---------- Source information

/-! ## What an update leaves alone -/

section setPort
variable (s : State) (p : Port) (u : PortUnit)
@[simp] theorem State.setPort_equipment : (s.setPort p u).equipment = s.equipment := rfl
@[simp] theorem State.setPort_cells : (s.setPort p u).cells = s.cells := rfl
@[simp] theorem State.setPort_lots : (s.setPort p u).lots = s.lots := rfl
@[simp] theorem State.setPort_sequence : (s.setPort p u).sequence = s.sequence := rfl
@[simp] theorem State.setPort_queue : (s.setPort p u).queue = s.queue := rfl
@[simp] theorem State.setPort_holds : (s.setPort p u).holds = s.holds := rfl
@[simp] theorem State.setPort_shipments : (s.setPort p u).shipments = s.shipments := rfl
@[simp] theorem State.setPort_armed : (s.setPort p u).armed = s.armed := rfl
@[simp] theorem State.setPort_clock : (s.setPort p u).clock = s.clock := rfl
@[simp] theorem State.setPort_tables : (s.setPort p u).tables = s.tables := rfl
@[simp] theorem State.setPort_configState : (s.setPort p u).configState = s.configState := rfl
@[simp] theorem State.setPort_storeJob : (s.setPort p u).storeJob = s.storeJob := rfl
@[simp] theorem State.setPort_store : (s.setPort p u).store = s.store := rfl
@[simp] theorem State.setPort_due : (s.setPort p u).due = s.due := rfl
@[simp] theorem State.setPort_pending : (s.setPort p u).pending = s.pending := rfl
@[simp] theorem State.setPort_cell (d : CellNo) : (s.setPort p u).cell d = s.cell d := rfl
@[simp] theorem State.setPort_entry (j : Position) : (s.setPort p u).entry j = s.entry j := rfl
@[simp] theorem State.setPort_lot (k : Id) : (s.setPort p u).lot k = s.lot k := rfl
@[simp] theorem State.setPort_product (l : Lot) : (s.setPort p u).product l = s.product l := rfl
@[simp] theorem State.setPort_planOf (l : Lot) : (s.setPort p u).planOf l = s.planOf l := rfl
@[simp] theorem State.setPort_boundLot (d : CellNo) : (s.setPort p u).boundLot d = s.boundLot d := rfl
@[simp] theorem State.setPort_lotUnheld (k : Id) : (s.setPort p u).lotUnheld k = s.lotUnheld k := rfl
@[simp] theorem State.setPort_find (k : Id) : (s.setPort p u).find k = s.find k := rfl
@[simp] theorem State.setPort_equip (k : Id) : (s.setPort p u).equip k = s.equip k := rfl
@[simp] theorem State.setPort_isPresent (k : Id) : (s.setPort p u).isPresent k = s.isPresent k := rfl
@[simp] theorem State.setPort_portCount (q : Port) : (s.setPort p u).portCount q = s.portCount q := rfl
@[simp] theorem State.setPort_handlerAbility (d : CellNo) : (s.setPort p u).handlerAbility d = s.handlerAbility d := rfl
@[simp] theorem State.setPort_testerAbility (d : CellNo) : (s.setPort p u).testerAbility d = s.testerAbility d := rfl
@[simp] theorem State.setPort_loadedProgram (d : CellNo) : (s.setPort p u).loadedProgram d = s.loadedProgram d := rfl
@[simp] theorem State.setPort_membersPresent (d : CellNo) : (s.setPort p u).membersPresent d = s.membersPresent d := rfl
@[simp] theorem State.setPort_inQueue (k : Id) : (s.setPort p u).inQueue k = s.inQueue k := rfl
@[simp] theorem State.setPort_shipment (k : Id) : (s.setPort p u).shipment k = s.shipment k := rfl
@[simp] theorem State.setPort_offeredCount : (s.setPort p u).offeredCount = s.offeredCount := rfl
end setPort

section onPort
variable (s : State) (p : Port) (f : PortUnit → PortUnit)
@[simp] theorem State.onPort_equipment : (s.onPort p f).equipment = s.equipment := rfl
@[simp] theorem State.onPort_cells : (s.onPort p f).cells = s.cells := rfl
@[simp] theorem State.onPort_lots : (s.onPort p f).lots = s.lots := rfl
@[simp] theorem State.onPort_sequence : (s.onPort p f).sequence = s.sequence := rfl
@[simp] theorem State.onPort_queue : (s.onPort p f).queue = s.queue := rfl
@[simp] theorem State.onPort_holds : (s.onPort p f).holds = s.holds := rfl
@[simp] theorem State.onPort_shipments : (s.onPort p f).shipments = s.shipments := rfl
@[simp] theorem State.onPort_armed : (s.onPort p f).armed = s.armed := rfl
@[simp] theorem State.onPort_clock : (s.onPort p f).clock = s.clock := rfl
@[simp] theorem State.onPort_tables : (s.onPort p f).tables = s.tables := rfl
@[simp] theorem State.onPort_configState : (s.onPort p f).configState = s.configState := rfl
@[simp] theorem State.onPort_storeJob : (s.onPort p f).storeJob = s.storeJob := rfl
@[simp] theorem State.onPort_store : (s.onPort p f).store = s.store := rfl
@[simp] theorem State.onPort_due : (s.onPort p f).due = s.due := rfl
@[simp] theorem State.onPort_pending : (s.onPort p f).pending = s.pending := rfl
@[simp] theorem State.onPort_cell (d : CellNo) : (s.onPort p f).cell d = s.cell d := rfl
@[simp] theorem State.onPort_entry (j : Position) : (s.onPort p f).entry j = s.entry j := rfl
@[simp] theorem State.onPort_lot (k : Id) : (s.onPort p f).lot k = s.lot k := rfl
@[simp] theorem State.onPort_product (l : Lot) : (s.onPort p f).product l = s.product l := rfl
@[simp] theorem State.onPort_planOf (l : Lot) : (s.onPort p f).planOf l = s.planOf l := rfl
@[simp] theorem State.onPort_boundLot (d : CellNo) : (s.onPort p f).boundLot d = s.boundLot d := rfl
@[simp] theorem State.onPort_lotUnheld (k : Id) : (s.onPort p f).lotUnheld k = s.lotUnheld k := rfl
@[simp] theorem State.onPort_find (k : Id) : (s.onPort p f).find k = s.find k := rfl
@[simp] theorem State.onPort_equip (k : Id) : (s.onPort p f).equip k = s.equip k := rfl
@[simp] theorem State.onPort_isPresent (k : Id) : (s.onPort p f).isPresent k = s.isPresent k := rfl
@[simp] theorem State.onPort_portCount (q : Port) : (s.onPort p f).portCount q = s.portCount q := rfl
@[simp] theorem State.onPort_handlerAbility (d : CellNo) : (s.onPort p f).handlerAbility d = s.handlerAbility d := rfl
@[simp] theorem State.onPort_testerAbility (d : CellNo) : (s.onPort p f).testerAbility d = s.testerAbility d := rfl
@[simp] theorem State.onPort_loadedProgram (d : CellNo) : (s.onPort p f).loadedProgram d = s.loadedProgram d := rfl
@[simp] theorem State.onPort_membersPresent (d : CellNo) : (s.onPort p f).membersPresent d = s.membersPresent d := rfl
@[simp] theorem State.onPort_inQueue (k : Id) : (s.onPort p f).inQueue k = s.inQueue k := rfl
@[simp] theorem State.onPort_shipment (k : Id) : (s.onPort p f).shipment k = s.shipment k := rfl
@[simp] theorem State.onPort_offeredCount : (s.onPort p f).offeredCount = s.offeredCount := rfl
end onPort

--------------------

## Exercise objective
Wherever the string "inQueue" occurs in the records above, copy that line.

## Result of this task
@[simp] theorem State.setPort_inQueue (k : Id) : (s.setPort p u).inQueue k = s.inQueue k := rfl
@[simp] theorem State.onPort_inQueue (k : Id) : (s.onPort p f).inQueue k = s.inQueue k := rfl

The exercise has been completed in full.